§ **What to do**
Please restate, word for word, the lines below that begin at the one with "theorem test_wf_refuses_ignored_high_bits_accel : Instr.wf" and end at the one with "decode (.host ⟨0b0000#4, 5#32, 6#32⟩)". Leave out all other lines.

§ **Records for the task**
-- ==== Sys2Proof/Tests/Slice0.lean ====
section
/-! SUPPORT. Tests with expected results from the spec (95_test_vectors.md unless a comment names a rule), the smoke test of
`Instr.wf`, the decoding of words written out from R66 and R75, and a witness for the hypotheses of every obligation. -/

namespace Sys2Proof.Tests

open Sys2Proof.Machine

set_option Elab.async false

/-! ## Helpers -/

/-- A received frame as the transport's answer. -/
def rx (b0 b1 b2 b3 : Byte) : Option (List Byte) := some [b0, b1, b2, b3]

/-- An idle core in a controller state, with a mode and the transfers the transport has ready. -/
def core (c : CState) (m : Mode) (xs : List (Option (List Byte))) : State :=
  { State.reset with
    cstate := c, handle := if c = .uninit then none else some 1, mode := m, sens := sensOf m, transport := ⟨[], [], xs⟩ }

/-- A core in OPERATIONAL, Mode3. -/
def ready (xs : List (Option (List Byte))) : State := core .operational .mode3 xs

/-- A core after reset whose transport opens, configures and answers. -/
def fresh (xs : List (Option (List Byte))) : State := { State.reset with transport := ⟨[some 1], [true], xs⟩ }

/-- A core with an operation in progress. -/
def during (q : Machine.Seq) (c : CState) (xs : List (Option (List Byte))) : State :=
  { core c .mode3 xs with seq := q }

/-- What a test looks at in the state an instruction leaves. -/
def after (o : Host.Outcome State Fault Refusal) {α : Type} (f : State → α) : Option α :=
  match o with
  | .next t => some (f t)
  | .fault _ => none
  | .refused _ => none

/-- Outcome and value. -/
def result (o : Host.Outcome State Fault Refusal) : Option (OutcomeCode × Option Value) :=
  after o (fun t => (t.result.outcome, t.result.value))

/-- Outcome and diagnostic. -/
def diagnosis (o : Host.Outcome State Fault Refusal) : Option (OutcomeCode × Diag) :=
  after o (fun t => (t.result.outcome, t.result.diag))

/-- The controller registers as the status outputs show them (R78), and the outcome. -/
def status (o : Host.Outcome State Fault Refusal) : Option (BitVec 2 × BitVec 3 × Word × OutcomeCode) :=
  after o (fun t => (t.cstateOut, t.modeOut, t.sensOut, t.result.outcome))

/-- The frames sent. -/
def sent (o : Host.Outcome State Fault Refusal) : Option (List Frame) := after o (fun t => sentFrames t.trace)

/-! ## Well-formedness: an ill-formed term for each check -/

theorem test_wf_refuses_ignored_low_bits : Instr.wf (.crcCompute 0x140000AB#32) = false := by decide

theorem test_wf_refuses_ignored_high_bits_accel : Instr.wf (.convAccel 0x00011594#32 5400#32) = false := by decide

theorem test_wf_refuses_ignored_high_bits_temp : Instr.wf (.convTemp 0x800015C5#32) = false := by decide

theorem test_wf_accepts_any_selector : Instr.wf (.changeMode 0xFFFFFFFF#32) = true ∧ Instr.wf (.readAcc 7#32) = true := by
  decide

/-! ## Decoding: the sixteen op codes of R75 and the twelve words of R66, written out bit by bit -/

theorem test_decode_controller_ops :
    decode (.host ⟨0b0001#4, 5#32, 6#32⟩) = .ok .init ∧
    decode (.host ⟨0b0010#4, 9#32, 6#32⟩) = .ok (.changeMode 9#32) ∧
    decode (.host ⟨0b0011#4, 5#32, 6#32⟩) = .ok .readTemp ∧
    decode (.host ⟨0b0100#4, 7#32, 6#32⟩) = .ok (.readAcc 7#32) ∧
    decode (.host ⟨0b0101#4, 5#32, 6#32⟩) = .ok .readStatus := ⟨rfl, rfl, rfl, rfl, rfl⟩

theorem test_decode_reserved_ops :
    decode (.host ⟨0b0000#4, 5#32, 6#32⟩) = .ok .reserved0 ∧
    decode (.host ⟨0b0110#4, 5#32, 6#32⟩) = .ok .reserved6 ∧
    decode (.host ⟨0b0111#4, 5#32, 6#32⟩) = .ok .reserved7 := ⟨rfl, rfl, rfl⟩

theorem test_decode_crc_ops :
    decode (.host ⟨0b1000#4, 0x140000AB#32, 6#32⟩) = .ok (.crcCompute 0x14000000#32) ∧
    decode (.host ⟨0b1001#4, 0x140000AB#32, 6#32⟩) = .ok (.crcCheck 0x140000AB#32) := ⟨rfl, rfl⟩

theorem test_decode_codec_ops :
    decode (.host ⟨0b1010#4, 0xB4000225#32, 6#32⟩) = .ok (.encodeFrame 0xB4000225#32) ∧
    decode (.host ⟨0b1011#4, 0xB4000225#32, 6#32⟩) = .ok (.assembleFrame 0xB4000225#32) ∧
    decode (.host ⟨0b1100#4, 0x1515C5E9#32, 6#32⟩) = .ok (.decodeFrame 0x1515C5E9#32) := ⟨rfl, rfl, rfl⟩

theorem test_decode_converter_ops :
    decode (.host ⟨0b1101#4, 0xABCD1594#32, 0x00001518#32⟩) = .ok (.convAccel 0x1594#32 5400#32) ∧
    decode (.host ⟨0b1110#4, 0xABCD15C5#32, 6#32⟩) = .ok (.convTemp 0x15C5#32) ∧
    decode (.host ⟨0b1111#4, 2#32, 6#32⟩) = .ok (.sens 2#32) := ⟨rfl, rfl, rfl⟩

§ **The answer**
theorem test_wf_refuses_ignored_high_bits_accel : Instr.wf (.convAccel 0x00011594#32 5400#32) = false := by decide

theorem test_wf_refuses_ignored_high_bits_temp : Instr.wf (.convTemp 0x800015C5#32) = false := by decide

theorem test_wf_accepts_any_selector : Instr.wf (.changeMode 0xFFFFFFFF#32) = true ∧ Instr.wf (.readAcc 7#32) = true := by
  decide

/-! ## Decoding: the sixteen op codes of R75 and the twelve words of R66, written out bit by bit -/

theorem test_decode_controller_ops :
    decode (.host ⟨0b0001#4, 5#32, 6#32⟩) = .ok .init ∧
    decode (.host ⟨0b0010#4, 9#32, 6#32⟩) = .ok (.changeMode 9#32) ∧
    decode (.host ⟨0b0011#4, 5#32, 6#32⟩) = .ok .readTemp ∧
    decode (.host ⟨0b0100#4, 7#32, 6#32⟩) = .ok (.readAcc 7#32) ∧
    decode (.host ⟨0b0101#4, 5#32, 6#32⟩) = .ok .readStatus := ⟨rfl, rfl, rfl, rfl, rfl⟩

theorem test_decode_reserved_ops :
    decode (.host ⟨0b0000#4, 5#32, 6#32⟩) = .ok .reserved0 ∧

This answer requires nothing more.